GOAL OF THE EXERCISE: Copy the lines below verbatim, but only from the line containing "def execEncEvt (kind" through the end of the data.

Collected data:
——————————

-- ==== Sys2Proof/Machine/FrameEncoder.lean ====
section
/-! DEFINITION. The Frame Encoder: ENC_CMD and ENC_EVT (43_frame_encoder.md). -/

namespace Sys2Proof.Machine

/-- A sequence followed by its checksum: `body ++ { XOR8(body) }` (R171, R172). -/
def withChecksum (body : List Byte) : List Byte := body ++ [xor8 body]

/-- The header `{ kind, n[7:0], n[15:8] }` (R171). -/
def frameHeader (kind : Byte) (payload : List Byte) : List Byte := kind :: lenBytes (countOf payload)

/-- `ENC_CMD(kind, p)`; `none` is the error LENGTH_VIOLATION, with no byte (R171, R173). -/
def encodeCommand (kind : Byte) (payload : List Byte) : Option (List Byte) :=
  if lengthViolates payload.length then none else some (withChecksum (frameHeader kind payload ++ payload))

/-- `ENC_EVT(kind, p, ts)`; the timestamp counts neither in the length field nor toward the limit (R172). -/
def encodeEvent (kind : Byte) (payload : List Byte) (timestamp : Word) : Option (List Byte) :=
  if lengthViolates payload.length then none
  else some (withChecksum (frameHeader kind payload ++ payload ++ timestampBytes timestamp))

/-- What the encoder hands out: the sequence for the transport, or the error to the caller (10_state.md R43;
60_exceptions.md R216). -/
def encoderOutput : Option (List Byte) → Output
  | none => .lengthViolation
  | some sequence => .bytes sequence

/-- ENC_CMD (R171). -/
def execEncCmd (kind : Byte) (payload : List Byte) (s : State) : StepOutcome :=
  answer (encoderOutput (encodeCommand kind payload)) s

/-- ENC_EVT (R172). -/
def execEncEvt (kind : Byte) (payload : List Byte) (timestamp : Word) (s : State) : StepOutcome :=
  answer (encoderOutput (encodeEvent kind payload timestamp)) s

end Sys2Proof.Machine
end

——————————

EXERCISE RESPONSE:
def execEncEvt (kind : Byte) (payload : List Byte) (timestamp : Word) (s : State) : StepOutcome :=
  answer (encoderOutput (encodeEvent kind payload timestamp)) s

end Sys2Proof.Machine
end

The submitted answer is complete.